**Exercise directions**
Write out again, please, the records below from the first line to the line holding "def DDRCH.ERR_INJ.CW_MASK : Field", inclusive, and nothing else.

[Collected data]
-.-.-

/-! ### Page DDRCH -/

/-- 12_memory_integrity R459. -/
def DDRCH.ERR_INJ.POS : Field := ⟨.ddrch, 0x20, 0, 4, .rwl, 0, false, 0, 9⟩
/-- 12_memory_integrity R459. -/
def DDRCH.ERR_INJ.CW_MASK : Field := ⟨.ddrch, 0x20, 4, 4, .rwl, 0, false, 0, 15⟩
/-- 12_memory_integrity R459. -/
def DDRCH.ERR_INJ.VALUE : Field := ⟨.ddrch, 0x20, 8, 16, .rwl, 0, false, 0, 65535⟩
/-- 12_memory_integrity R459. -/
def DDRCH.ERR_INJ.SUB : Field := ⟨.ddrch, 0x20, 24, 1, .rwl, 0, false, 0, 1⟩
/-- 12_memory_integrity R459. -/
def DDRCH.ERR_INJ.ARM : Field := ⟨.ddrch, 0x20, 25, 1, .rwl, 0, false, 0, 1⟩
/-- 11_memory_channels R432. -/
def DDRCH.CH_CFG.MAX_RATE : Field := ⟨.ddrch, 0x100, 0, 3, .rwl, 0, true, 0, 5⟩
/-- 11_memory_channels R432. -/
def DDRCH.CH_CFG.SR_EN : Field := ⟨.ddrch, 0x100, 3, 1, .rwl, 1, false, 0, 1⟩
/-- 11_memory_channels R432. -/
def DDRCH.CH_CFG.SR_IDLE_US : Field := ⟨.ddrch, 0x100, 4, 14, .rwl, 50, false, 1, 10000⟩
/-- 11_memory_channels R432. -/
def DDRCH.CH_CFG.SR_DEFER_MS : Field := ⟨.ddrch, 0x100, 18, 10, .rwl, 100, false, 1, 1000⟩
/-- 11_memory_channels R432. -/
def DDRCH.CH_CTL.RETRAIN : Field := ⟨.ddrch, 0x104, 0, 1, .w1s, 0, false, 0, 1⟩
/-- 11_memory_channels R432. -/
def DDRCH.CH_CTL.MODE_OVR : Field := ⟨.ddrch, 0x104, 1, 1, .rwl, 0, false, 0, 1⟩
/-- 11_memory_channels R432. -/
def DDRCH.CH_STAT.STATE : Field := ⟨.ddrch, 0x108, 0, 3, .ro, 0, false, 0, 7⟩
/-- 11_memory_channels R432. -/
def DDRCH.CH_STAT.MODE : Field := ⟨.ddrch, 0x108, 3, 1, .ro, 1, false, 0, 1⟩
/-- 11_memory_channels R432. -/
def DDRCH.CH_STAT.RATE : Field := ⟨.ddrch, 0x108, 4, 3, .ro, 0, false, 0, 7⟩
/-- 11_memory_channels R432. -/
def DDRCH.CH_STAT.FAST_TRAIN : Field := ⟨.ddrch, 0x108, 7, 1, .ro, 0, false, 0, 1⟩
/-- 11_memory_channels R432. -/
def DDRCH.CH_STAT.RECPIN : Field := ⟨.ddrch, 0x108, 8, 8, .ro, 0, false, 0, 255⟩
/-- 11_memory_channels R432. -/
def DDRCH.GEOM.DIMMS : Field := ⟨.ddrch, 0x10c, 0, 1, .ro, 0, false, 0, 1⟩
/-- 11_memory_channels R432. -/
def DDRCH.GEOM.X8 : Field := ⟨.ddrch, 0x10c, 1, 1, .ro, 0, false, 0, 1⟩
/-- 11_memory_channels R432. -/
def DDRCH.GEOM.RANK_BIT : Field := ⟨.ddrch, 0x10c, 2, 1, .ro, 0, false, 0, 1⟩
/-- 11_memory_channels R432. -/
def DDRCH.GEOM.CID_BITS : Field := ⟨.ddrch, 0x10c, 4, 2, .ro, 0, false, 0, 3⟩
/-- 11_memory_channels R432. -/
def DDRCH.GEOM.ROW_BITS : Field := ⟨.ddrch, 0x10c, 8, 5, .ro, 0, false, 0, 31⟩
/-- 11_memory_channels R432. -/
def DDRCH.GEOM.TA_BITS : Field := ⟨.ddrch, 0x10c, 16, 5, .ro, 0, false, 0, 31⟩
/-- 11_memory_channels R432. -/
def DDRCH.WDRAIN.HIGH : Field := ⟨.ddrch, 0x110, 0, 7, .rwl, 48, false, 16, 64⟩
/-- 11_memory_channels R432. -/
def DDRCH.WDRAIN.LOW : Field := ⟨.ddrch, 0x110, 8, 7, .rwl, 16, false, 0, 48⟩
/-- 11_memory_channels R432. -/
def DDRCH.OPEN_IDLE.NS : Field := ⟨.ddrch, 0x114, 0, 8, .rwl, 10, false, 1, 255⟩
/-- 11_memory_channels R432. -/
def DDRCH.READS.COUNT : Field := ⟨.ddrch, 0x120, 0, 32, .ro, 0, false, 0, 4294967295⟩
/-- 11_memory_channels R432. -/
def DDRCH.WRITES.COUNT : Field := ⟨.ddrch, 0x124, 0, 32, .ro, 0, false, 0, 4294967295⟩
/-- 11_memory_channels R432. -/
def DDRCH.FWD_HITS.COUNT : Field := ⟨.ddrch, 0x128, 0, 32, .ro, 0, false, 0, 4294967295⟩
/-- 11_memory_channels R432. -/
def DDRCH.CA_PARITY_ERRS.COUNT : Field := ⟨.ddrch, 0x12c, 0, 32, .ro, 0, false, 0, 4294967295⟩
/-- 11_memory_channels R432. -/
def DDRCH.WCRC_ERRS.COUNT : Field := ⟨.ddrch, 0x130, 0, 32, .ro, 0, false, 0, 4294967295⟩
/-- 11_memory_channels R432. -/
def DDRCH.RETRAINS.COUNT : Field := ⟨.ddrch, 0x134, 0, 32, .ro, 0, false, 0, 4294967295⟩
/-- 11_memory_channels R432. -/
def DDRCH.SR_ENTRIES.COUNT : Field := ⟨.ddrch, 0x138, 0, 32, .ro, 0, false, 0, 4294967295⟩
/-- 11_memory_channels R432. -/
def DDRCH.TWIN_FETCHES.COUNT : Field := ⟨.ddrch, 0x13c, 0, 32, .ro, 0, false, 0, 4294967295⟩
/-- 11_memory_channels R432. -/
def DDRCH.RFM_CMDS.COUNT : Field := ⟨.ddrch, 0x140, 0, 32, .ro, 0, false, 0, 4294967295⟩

-.-.-

**Answer to this task**
/-! ### Page DDRCH -/

/-- 12_memory_integrity R459. -/
def DDRCH.ERR_INJ.POS : Field := ⟨.ddrch, 0x20, 0, 4, .rwl, 0, false, 0, 9⟩
/-- 12_memory_integrity R459. -/
def DDRCH.ERR_INJ.CW_MASK : Field := ⟨.ddrch, 0x20, 4, 4, .rwl, 0, false, 0, 15⟩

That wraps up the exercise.